From the entries, copy every line that carries the string "using".

(Beginning of EXTRACTED RECORDS)

theorem nth_arc {i : Nat} {c : ArcCtr} (h : nth? arcCtrs i = some c) : indexIn c arcCtrs = i := by
  unfold nth? at h
  have hi : i < 7 := by
    obtain ⟨k, _⟩ := List.getElem?_eq_some_iff.mp h
    simpa [arcCtrs] using k
  interval_cases i <;> (cases h; rfl)

theorem nth_health {i : Nat} {c : HealthCtr} (h : nth? healthCtrs i = some c) : indexIn c healthCtrs = i := by
  unfold nth? at h
  have hi : i < 13 := by
    obtain ⟨k, _⟩ := List.getElem?_eq_some_iff.mp h
    simpa [healthCtrs] using k
  interval_cases i <;> (cases h; rfl)

theorem ctr_of {i : Nat} {c : Ctr} (h : ctrOfCode i = some c) : ctrCode c = i := by
  unfold ctrOfCode at h
  simpa using List.find?_some h

theorem net_back {p : PortId} {g m i : Nat} {a : Attr} (h : netAttr p g m i = some a) :
    attrNum a = netBase p + 0x10000 * g + 0x100 * m + i := by
  unfold netAttr at h
  split at h
  all_goals try (obtain ⟨e, rfl⟩ := one_some h; subst e; rfl)
  · obtain ⟨k, e, rfl⟩ := map_some h; have := inst_some e; simp only [attrNum]; omega
  · split at h
    · rename_i e; subst e; cases h; rfl
    · obtain ⟨k, e, rfl⟩ := map_some h; have := ctr_of e; simp only [attrNum]; omega
  · obtain ⟨k, e, rfl⟩ := map_some h; have := ctr_of e; simp only [attrNum]; omega
  · obtain ⟨k, e, rfl⟩ := map_some h; have := inst_some e; simp only [attrNum]; omega
  · obtain ⟨k, e, rfl⟩ := map_some h; have := inst_some e; simp only [attrNum]; omega
  · split at h
    · cases h
    · rename_i q
      cases hj : inst (m - 0x10) 8 with
      | none => rw [hj] at h; cases h
      | some j =>
        rw [hj] at h
        obtain ⟨k, e, rfl⟩ := map_some h
        have := inst_some e; have := inst_some hj
        simp only [attrNum]; omega
  · cases h

theorem core_back {g m i : Nat} {a : Attr} (h : coreAttr g m i = some a) : attrNum a = 0x02000000 + 0x10000 * g + 0x100 * m + i := by
  unfold coreAttr at h
  dsimp only at h
  split at h
  all_goals try (split at h)
  all_goals try (obtain ⟨e, rfl⟩ := one_some h; subst_vars; rfl)
  all_goals try (split at h)
  all_goals try (obtain ⟨e, rfl⟩ := one_some h; subst_vars; rfl)
  all_goals try (cases h; done)
  all_goals try (obtain ⟨k, e, rfl⟩ := map_some h; have := inst_some e; simp only [attrNum]; omega)
  all_goals try (obtain ⟨k, e, rfl⟩ := map_some h; have := nth_health e; simp only [attrNum]; omega)
  all_goals try (obtain ⟨j, hj, e⟩ := Option.bind_eq_some_iff.mp h; cases e; have := inst_some hj; simp only [attrNum]; omega)
  all_goals (obtain ⟨j, hj, e⟩ := Option.bind_eq_some_iff.mp h; cases e)

theorem isl_of {i : Nat} {k : Island} (h : Island.ofId i = some k) : k.id = i := by
  unfold Island.ofId at h
  split at h
  all_goals try (cases h; rfl)
  split at h
  · cases h; simp only [Island.id]; omega
  · cases h

theorem svc_back {g m i : Nat} {a : Attr} (h : svcAttr g m i = some a) : attrNum a = 0x10000 * g + 0x100 * m + i := by
  unfold svcAttr at h
  dsimp only at h
  split at h
  all_goals try (split at h)
  all_goals try (obtain ⟨e, rfl⟩ := one_some h; subst_vars; rfl)
  all_goals try (cases h; done)
  · obtain ⟨k, e, rfl⟩ := map_some h
    subst_vars
    have : k.id = i := isl_of e
    simp only [attrNum]; omega

theorem small_back {x g m i : Nat} {a : Attr} (h : smallAttr x g m i = some a) : attrNum a = 0x1000000 * x + 0x10000 * g + 0x100 * m + i := by
  unfold smallAttr at h
  dsimp only at h
  split at h
  all_goals try (split at h)
  all_goals try (obtain ⟨e, rfl⟩ := one_some h; subst_vars; rfl)
  all_goals try (cases h; done)
  all_goals try (obtain ⟨k, e, rfl⟩ := map_some h; have := inst_some e; simp only [attrNum]; omega)
  all_goals try (obtain ⟨k, e, rfl⟩ := map_some h; have := nth_proto e; simp only [attrNum]; omega)
  all_goals try (obtain ⟨k, e, rfl⟩ := map_some h; have := nth_arc e; simp only [attrNum]; omega)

(End of EXTRACTED RECORDS)

### OUTPUT
    simpa [arcCtrs] using k
    simpa [healthCtrs] using k
  simpa using List.find?_some h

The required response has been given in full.